START Entries supplied

-- ==== Sys2Proof/Machine/State.lean ====
section
/-! DEFINITION. The state of the block as plain data, the ways a run can stop, and the state after reset. Each field's
docstring names the rule that gives it; INVENTORY.md lists them all. -/

namespace Sys2Proof.Machine

/-- Sparse data by index: index and value pairs, indexes strictly rising. -/
abbrev Table (β : Type) := List (Nat × β)

/-- A byte buffer: a list of `Host.Cell`. An offset that is not listed holds a byte nothing has determined. -/
abbrev Memory := List Host.Cell

/-- The commands that can be running (10_state.md R25, BUSY(op)). CLEAR and the reserved commands end in the step that
starts them (46_commands.md R248, R249), so no state between steps has them running (log 20). -/
inductive Op where
  | deflateCompress
  | deflateDecompress
  | gzipCompress
  | gzipDecompress
  | crc32
deriving DecidableEq, Repr

/-- The command state machine (10_state.md R25), which plays the part of a program counter. -/
inductive CmdState where
  | idle
  | busy (op : Op)
deriving DecidableEq, Repr

/-- The errors a command can raise (60_exceptions.md R260). Code 0, OK, is no error. -/
inductive ErrKind where
  /-- Code 1. -/
  | malformedStream
  /-- Code 2. -/
  | unsupportedFeature
  /-- Code 3. -/
  | checksumMismatch
  /-- Code 4. -/
  | lengthMismatch
  /-- Code 5. -/
  | inputTooLarge
  /-- Code 6. -/
  | capacityExceeded
  /-- Code 7. -/
  | illegalCommand
deriving DecidableEq, Repr

/-- A token of the matcher (41_lz77_matcher.md R130; 00_scope.md R10). -/
inductive Token where
  | literal (b : Byte)
  | copy (length distance : Nat)
deriving DecidableEq, Repr

/-- Where the engine stands inside the running command's rule. -/
inductive Phase where
  /-- No command is running. -/
  | rest
  /-- GZIP_COMPRESS is about to write the member header (44_gzip_framer.md R201). -/
  | framing
  /-- The matcher runs; at the end of the input the block type is chosen (42_deflate_encoder.md R150). -/
  | matching
  /-- A fixed block is being written; the tokens still to write (42_deflate_encoder.md R157). -/
  | emitting (left : List Token)
  /-- The block is written; the flush and the results remain (42_deflate_encoder.md R150, 44_gzip_framer.md R200). -/
  | closing
  /-- GZIP_DECOMPRESS is about to read the member header (44_gzip_framer.md R210). -/
  | gzipHeader
  /-- The decoder is about to read a block header (43_deflate_decoder.md R171). -/
  | blockHeader
  /-- The decoder is about to read a literal/length code (43_deflate_decoder.md R173). -/
  | litlen
  /-- The decoder has a match length and is about to read a distance code (43_deflate_decoder.md R175). -/
  | dist (length : Nat)
  /-- CRC32 is about to checksum its input (46_commands.md R247). -/
  | checksum
deriving DecidableEq, Repr

/-- One action of the host (30_encoding.md R101, 20_memory.md R53 and R54, 70_reset_and_hazards.md R290). -/
inductive HostAction where
  /-- A register write of `width` bytes at a byte offset of REG. -/
  | writeReg (width offset : Nat) (value : Word)
  /-- A register read of `width` bytes at a byte offset of REG. -/
  | readReg (width offset : Nat)
  /-- A byte write to IN. -/
  | writeIn (offset : Nat) (value : Byte)
  /-- A byte read of IN. -/
  | readIn (offset : Nat)
  /-- A byte write to OUT, which has no meaning (20_memory.md R54). -/
  | writeOut (offset : Nat) (value : Byte)
  /-- A byte read of OUT. -/
  | readOut (offset : Nat)
  /-- The polling loop `WAIT`: STATUS reads until BUSY = 0. -/
  | wait
  /-- The reset event. -/
  | reset
deriving DecidableEq, Repr

/-- A pending host action: while the block is BUSY it lands after `after` further engine steps (log 3). -/
structure HostEvent where
  after : Nat
  action : HostAction
deriving DecidableEq, Repr

/-- The matcher's registers and arrays (10_state.md R23, R37, R38). -/
structure Matcher where
  /-- `pos`: the current input position. -/
  pos : Nat
  /-- `head`: an index that is not listed holds NIL. -/
  head : Table Nat
  /-- `prev`: an index that is not listed has not been written, and its content is a free value. -/
  prev : Table (Option Nat)
  /-- The tokens produced so far, first token first, kept until the block is written (42_deflate_encoder.md R151, U14;
  DESIGN CHOICE, log 29). -/
  tokens : List Token
deriving DecidableEq, Repr

/-- The state of the block. -/
structure State where
  /-- The parameters (00_scope.md R14); no step changes them. -/
  cfg : Config
  /-- `state` (10_state.md R25). -/
  cmdState : CmdState
  /-- STATUS.DONE (10_state.md R30). -/
  doneBit : Bool
  /-- STATUS.ERROR (10_state.md R30). -/
  errorBit : Bool
  /-- ERR_CODE bits [3:0]; bits [31:4] read 0 (10_state.md R31). -/
  errCode : BitVec 4
  /-- IN_LEN (10_state.md R32). -/
  inLen : Word
  /-- OUT_LEN (10_state.md R33). -/
  outLen : Word
  /-- MTIME (10_state.md R34). -/
  mtime : Word
  /-- CRC_RESULT (10_state.md R35). -/
  crcResult : Word
  /-- IN (10_state.md R40). -/
  inBuf : Memory
  /-- OUT (10_state.md R41). -/
  outBuf : Memory
  /-- `wbase` of the bit writer (10_state.md R21). -/
  wbase : Nat
  /-- `wlen` of the bit writer (10_state.md R21). -/
  wlen : Nat
  /-- `wcur` of the bit writer (10_state.md R21). -/
  wcur : Byte
  /-- `wnb` of the bit writer (10_state.md R21). -/
  wnb : Nat
  /-- The offset in IN where the reader's `rdata` begins (10_state.md R22, 44_gzip_framer.md R212). -/
  rbase : Nat
  /-- `rlen` of the bit reader (10_state.md R22). -/
  rlen : Nat
  /-- `rpos` of the bit reader (10_state.md R22). -/
  rpos : Nat
  /-- The matcher (10_state.md R23). -/
  matcher : Matcher
  /-- `crc` of the CRC unit (10_state.md R24). -/
  crc : Word
  /-- `bfinal` of the decoder (10_state.md R27). -/
  bfinal : Bool
  /-- `out_len`: bytes appended to OUT in the running command (00_scope.md R17, 43_deflate_decoder.md R170). -/
  outPos : Nat
  /-- Where the engine stands in the running command's rule. -/
  phase : Phase
  /-- The MODEL's own: the host's pending actions, first action first (60_exceptions.md R286, log 3). -/
  script : List HostEvent
  /-- The MODEL's own: what the host's last read returned, `none` before any read (log 19). -/
  hostData : Option Word
  /-- The MODEL's own: which free contents the unlisted bytes of IN have (log 5). -/
  inEpoch : Nat
  /-- The MODEL's own: which free contents the unlisted bytes of OUT have (log 5). -/
  outEpoch : Nat
  /-- The MODEL's own: how many free values have been drawn (log 7). -/
  freeCount : Nat
deriving DecidableEq, Repr

/-- How a run can stop with a fault. -/
inductive Fault where
  /-- Raised by a host write to a register, to CMD or to IN while BUSY (70_reset_and_hazards.md R300, U5): the spec
  marks the run as faulted. Safe. -/
  | hostWriteWhileBusy
  /-- Raised by a stream code executed where the engine is not reading such a code, and by a BUSY block whose phase
  belongs to no command (60_exceptions.md R264, U15, treatment `stuck`). No run reaches it. Safe. -/
  | internalViolation
deriving DecidableEq, Repr

/-- How a run can stop with a refusal. -/
inductive Refusal where
  /-- An instruction without a meaning yet, by its mnemonic. Raised by no arm of this model. Safe. -/
  | notModelled (mnemonic : String)
  /-- Raised by a host access to REG that is not an aligned 32-bit access in [0x00, 0x7C] (20_memory.md R53, U7). Safe. -/
  | badRegisterAccess
  /-- Raised by a host write to OUT or a host access outside IN or OUT (20_memory.md R54, U8). Safe. -/
  | badBufferAccess
deriving DecidableEq, Repr

/-- The outcome of a step, an instruction or a host action. -/
abbrev Outcome := Host.Outcome State Fault Refusal

/-- The parameters of `State.reset`: the instance spec/95_test_vectors.md uses, IN_CAP = OUT_CAP = 4096 (DESIGN CHOICE,
log 4), and a command in one step (DESIGN CHOICE, log 2). -/
def defaultConfig : Config := { inCap := 4096, outCap := some 4096, pace := .whole }

/-- The block right after reset with given parameters (10_state.md R43, 70_reset_and_hazards.md R290): IDLE, every
register 0, nothing determined in IN and OUT. The working registers, which the spec leaves unspecified, are 0, empty
or NIL (DESIGN CHOICE, log 9). -/
def State.resetWith (c : Config) : State where
  cfg := c
  cmdState := .idle
  doneBit := false
  errorBit := false
  errCode := 0#4
  inLen := 0#32
  outLen := 0#32
  mtime := 0#32
  crcResult := 0#32
  inBuf := []
  outBuf := []
  wbase := 0
  wlen := 0
  wcur := 0#8
  wnb := 0
  rbase := 0
  rlen := 0
  rpos := 0
  matcher := { pos := 0, head := [], prev := [], tokens := [] }
  crc := 0#32
  bfinal := false
  outPos := 0
  phase := .rest
  script := []
  hostData := none
  inEpoch := 0
  outEpoch := 1
  freeCount := 2

/-- The block right after reset. -/
def State.reset : State := State.resetWith defaultConfig

end Sys2Proof.Machine
end

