/-- What the end of a stream produces is all of its output, since a running decoder lists what it has decoded. -/
theorem Reached.decompressed (h : Reached s₀ q p final old t) (hu : Produced t u out) : Decompressed s₀ out u := by
  obtain ⟨hs, hkept, hlen, hbytes⟩ := hu
  refine ⟨hs, hostKept_trans h.hostKept hkept, hlen, bytesFrom_eq_of_beginsWith fun a ha => ?_⟩
  rw [Nat.zero_add]
  refine hbytes a ha fun hlt => ?_
  have hlisted := h.lists a (by rwa [← h.outPos])
  rw [Nat.zero_add] at hlisted
  rw [hlisted, Option.isSome_some]

/-- The last block's step ends a raw stream. -/
theorem AtBlockEnd.endsRaw (h : AtBlockEnd s₀ q true out t) (hc : s₀.cmdState = .busy .deflateDecompress)
    (herr : s₀.errCode = 0#4) (hlen : out.length < 2 ^ 32) (hused : s₀.rlen ≤ (q + 7) / 8) :
    ∃ v, Steps t v ∧ Decompressed s₀ out v ∧ v.crcResult = s₀.crcResult := by
  obtain ⟨q', p, final, old, u, ht, hu, hstep⟩ := h
  obtain ⟨-, hdone⟩ := (ht.atEnd hu).endsRaw (ht.cmdState.trans hc) (ht.errCode.trans herr) hlen
  obtain ⟨v, hv, hproduced, hcrc⟩ := hdone (by rwa [ht.rlen, State.consumed, hu.rpos])
  rw [endBlock_final hu.bfinal, hv] at hstep
  exact ⟨v, ⟨State.busy_busy t _ (ht.cmdState.trans hc), hstep⟩, ht.decompressed hproduced, hcrc.trans ht.crcResult⟩

/-- The last block's step ends a gzip payload whose footer agrees. -/
theorem AtBlockEnd.endsMember (h : AtBlockEnd s₀ q true out t) (hc : s₀.cmdState = .busy .gzipDecompress)
    (herr : s₀.errCode = 0#4) (hlen : out.length < 2 ^ 32) (hused : s₀.rlen ≤ (q + 7) / 8)
    (hcrc : crc32 out = rd32 s₀.inByte (s₀.inLen.toNat - 8))
    (hlength : out.length = (rd32 s₀.inByte (s₀.inLen.toNat - 4)).toNat) :
    ∃ v, Steps t v ∧ Decompressed s₀ out v ∧ v.crcResult = crc32 out := by
  obtain ⟨q', p, final, old, u, ht, hu, hstep⟩ := h
  obtain ⟨-, hdone⟩ := (ht.atEnd hu).endsMember (ht.cmdState.trans hc) (ht.errCode.trans herr) hlen
  obtain ⟨-, hdone⟩ := hdone (by rwa [ht.rlen, State.consumed, hu.rpos])
  obtain ⟨-, hdone⟩ := hdone (by rwa [ht.inByte, ht.inLen])
  obtain ⟨v, hv, hproduced, hresult⟩ := hdone (by rwa [ht.inByte, ht.inLen])
  rw [endBlock_final hu.bfinal, hv] at hstep
  exact ⟨v, ⟨State.busy_busy t _ (ht.cmdState.trans hc), hstep⟩, ht.decompressed hproduced, hresult⟩

end Streams

/-- A data command whose engine's steps lead to success succeeds. -/
theorem dataCommand_decompressed {op : Op} {s s₁ t v : State} {out : List Byte} (hi : s.cmdState = .idle)
    (hp : s.cfg.pace = .whole) (hle : s.inLen.toNat ≤ s.cfg.inCap) (hlead : Leads (startCommand op s) t)
    (hstep : Steps t v) (hkept : HostKept s s₁) (hv : Decompressed s₁ out v) :
    dataCommand op s = .next v ∧ Decompressed s out v := by
  obtain ⟨hs, hkept', hlen, hout⟩ := hv
  exact ⟨dataCommand_of_leads hi hp hle (hlead.tail hstep) (State.busy_idle v hs.1), hs, hostKept_trans hkept hkept',
    hlen, hout⟩

/-! ### DEFLATE_DECOMPRESS of a well-formed stream (46_commands.md R244) -/

theorem opensStream_deflate {s : State} (hle : s.inLen.toNat ≤ s.cfg.inCap) :
    OpensStream (startCommand .deflateDecompress s) := by
  rw [startCommand_ok _ s hle]
  exact ⟨rfl, rfl, rfl, rfl, rfl⟩

/-- Settles O52: the engine's steps lead through the blocks to the end of the last, which leaves no byte of IN. -/
theorem deflateDecompressResult : Obligations.DeflateDecompressResult := by
  intro s blocks out hi hp hle hne hok hout hc hroom hlen
  have hopens := opensStream_deflate hle
  have hstart := startCommand_ok .deflateDecompress s hle
  obtain ⟨t, q, hlead, ht, hused⟩ := hopens.stream hne hok hout (by rwa [hstart]) (by rwa [hstart])
  obtain ⟨v, hstep, hv, hcrc⟩ := ht.endsRaw (by rw [hstart]; rfl) hopens.errCode hlen hused
  obtain ⟨hrun, hs, hkept, hlength, houtput⟩ :=
    dataCommand_decompressed hi hp hle hlead hstep (startCommand_hostKept _ s) hv
  exact ⟨v, hrun, hs, hkept, hcrc.trans (by rw [hstart]; rfl), hlength, houtput⟩

/-! ### GZIP_DECOMPRESS of a well-formed member (46_commands.md R246) -/

/-- A 32-bit number as four bytes is sent as a 32-bit field. -/
theorem bytesBits_le32 (v : Word) : bytesBits (le32 v) = lsbBits 32 v.toNat := by
  simp only [le32, bytesBits_cons, bytesBits_nil, List.append_nil, BitVec.extractLsb'_toNat, lsbBits_mod,
    Nat.shiftRight_eq_div_pow]
  rw [lsbBits_add 8 24, lsbBits_add 8 16, lsbBits_add 8 8, Nat.div_div_eq_div_mul, Nat.div_div_eq_div_mul, pow_zero,
    Nat.div_one]
  rfl

/-- The fixed part of a member header is sent as its instruction. -/
theorem bytesBits_fixedBytes (h : Header) :
    bytesBits (fixedBytes h) = encode (.gzipMember h.flg h.mtime h.xfl h.os) := by
  rw [fixedBytes, bytesBits_append, bytesBits_append, bytesBits_le32, encode]
  simp only [bytesBits_cons, bytesBits_nil, List.append_nil, List.append_assoc]
  rfl

theorem rd32_of_beginsWith {view : Nat → Byte} {a : Nat} {w : Word} (h : BeginsWith view a (le32 w)) :
    rd32 view a = w := by
  have h0 : view a = w.extractLsb' 0 8 := h 0 (show 0 < 4 by decide)
  have h1 : view (a + 1) = w.extractLsb' 8 8 := h 1 (show 1 < 4 by decide)
  have h2 : view (a + 2) = w.extractLsb' 16 8 := h 2 (show 2 < 4 by decide)
  have h3 : view (a + 3) = w.extractLsb' 24 8 := h 3 (show 3 < 4 by decide)
  rw [rd32, h0, h1, h2, h3, BitVec.extractLsb'_append_extractLsb'_eq_extractLsb' (show 24 = 16 + 8 from rfl),
    BitVec.extractLsb'_append_extractLsb'_eq_extractLsb' (show 16 = 8 + 8 from rfl),
    BitVec.extractLsb'_append_extractLsb'_eq_extractLsb' (show 8 = 0 + 8 from rfl)]
  exact BitVec.extractLsb'_eq_self

theorem header_begins_with_fixedBytes {view : Nat → Byte} {h : Header} (hb : BeginsWith view 0 h.bytes) :
    BeginsWith view 0 (fixedBytes h) ∧ (fixedBytes h).length ≤ h.bytes.length := by
  rw [Header.bytes, header_front_eq, List.append_assoc, List.append_assoc, List.append_assoc] at hb ⊢
  exact ⟨(beginsWith_append hb).1, by rw [List.length_append]; exact Nat.le_add_right _ _⟩
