-- ==== Sys2Proof/Machine/Wire.lean ====
section
/-! DEFINITION. The wire (20_memory.md R58, R66): the levels of the two lines as the wired-AND of the controller and the outside,
computed along an event trace, and the START conditions, STOP conditions and data bits they show. -/

namespace Sys2Proof.Machine

/-- What everything but the controller does to the lines at an instant (20_memory.md R58; log 24): whether a peripheral holds a line
low, and whether its pull-up is present. -/
structure Outside where
  sclHeld : Bool
  sdaHeld : Bool
  sclPulledUp : Bool
  sdaPulledUp : Bool
  deriving DecidableEq, Repr

/-- The quiet environment: nobody holds a line low and the pull-ups are present (20_memory.md R58). -/
def Outside.quiet : Outside :=
  { sclHeld := false, sdaHeld := false, sclPulledUp := true, sdaPulledUp := true }

/-- The levels of the two lines at an instant. -/
structure Levels where
  scl : Level
  sda : Level
  deriving DecidableEq, Repr

/-- The wired-AND (20_memory.md R58): 0 if the controller drives the line, or a peripheral holds it, or it has no pull-up. -/
def wireLevel (driven held pulledUp : Bool) : Level := !driven && !held && pulledUp

/-- The levels of both lines (20_memory.md R58). -/
def busLevels (d : Drv) (o : Outside) : Levels :=
  { scl := wireLevel d.scl o.sclHeld o.sclPulledUp
    sda := wireLevel d.sda o.sdaHeld o.sdaPulledUp }

/-- What an event does to the drive bits (10_state.md R21): only `Drive` and `Release` write them. -/
def Drv.after (d : Drv) : Event → Drv
  | .drive l => d.set l true
  | .release l => d.set l false
  | .pullup _ => d
  | .sample _ _ => d
  | .waitUs _ => d
  | .waitMs _ => d
  | .diag _ _ => d

/-- The levels after each event of a trace, the outside given event by event. -/
def levelsAlong : Drv → List (Outside × Event) → List Levels
  | _, [] => []
  | d, (o, e) :: r => busLevels (d.after e) o :: levelsAlong (d.after e) r

/-- The levels before a trace and after each of its events, under the quiet environment. -/
def quietLevels (d : Drv) (es : List Event) : List Levels :=
  busLevels d .quiet :: levelsAlong d (es.map fun e => (Outside.quiet, e))

/-- A condition on the wire (20_memory.md R66). -/
inductive Condition where
  | start
  | stop
  deriving DecidableEq, Repr

/-- A START is a fall of SDA, a STOP a rise of SDA, while SCL is 1 (20_memory.md R66). -/
def conditionAt (a b : Levels) : Option Condition :=
  if a.scl && b.scl then
    if a.sda && !b.sda then some .start
    else if !a.sda && b.sda then some .stop
    else none
  else none

/-- The conditions along a sequence of levels, in order. -/
def conditions : List Levels → List Condition
  | [] => []
  | [_] => []
  | a :: b :: r => (conditionAt a b).toList ++ conditions (b :: r)

/-- The level of SDA at each falling edge of SCL along a sequence of levels: the data bits of the wire (20_memory.md R66,
95_test_vectors.md Part 3). -/
def bitsAtClockFall : List Levels → List Level
  | [] => []
  | [_] => []
  | a :: b :: r => (if a.scl && !b.scl then [a.sda] else []) ++ bitsAtClockFall (b :: r)

/-- The bits of a byte in the order of the wire, most-significant first (20_memory.md R59, 43_byte_transfer.md R110). -/
def wireBits (x : Byte) : List Level :=
  [x.getLsbD 7, x.getLsbD 6, x.getLsbD 5, x.getLsbD 4, x.getLsbD 3, x.getLsbD 2, x.getLsbD 1, x.getLsbD 0]

end Sys2Proof.Machine
end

END Entries supplied

*Task description*.
Look above for the line with "else if !a.sda && b.sda then some .stop" and the line with "def wireBits (x". Write out those two lines and all the lines between them, exactly, and no others.

*Finished task*.
    else if !a.sda && b.sda then some .stop
    else none
  else none

/-- The conditions along a sequence of levels, in order. -/
def conditions : List Levels → List Condition
  | [] => []
  | [_] => []
  | a :: b :: r => (conditionAt a b).toList ++ conditions (b :: r)

/-- The level of SDA at each falling edge of SCL along a sequence of levels: the data bits of the wire (20_memory.md R66,
95_test_vectors.md Part 3). -/
def bitsAtClockFall : List Levels → List Level
  | [] => []
  | [_] => []
  | a :: b :: r => (if a.scl && !b.scl then [a.sda] else []) ++ bitsAtClockFall (b :: r)

/-- The bits of a byte in the order of the wire, most-significant first (20_memory.md R59, 43_byte_transfer.md R110). -/
def wireBits (x : Byte) : List Level :=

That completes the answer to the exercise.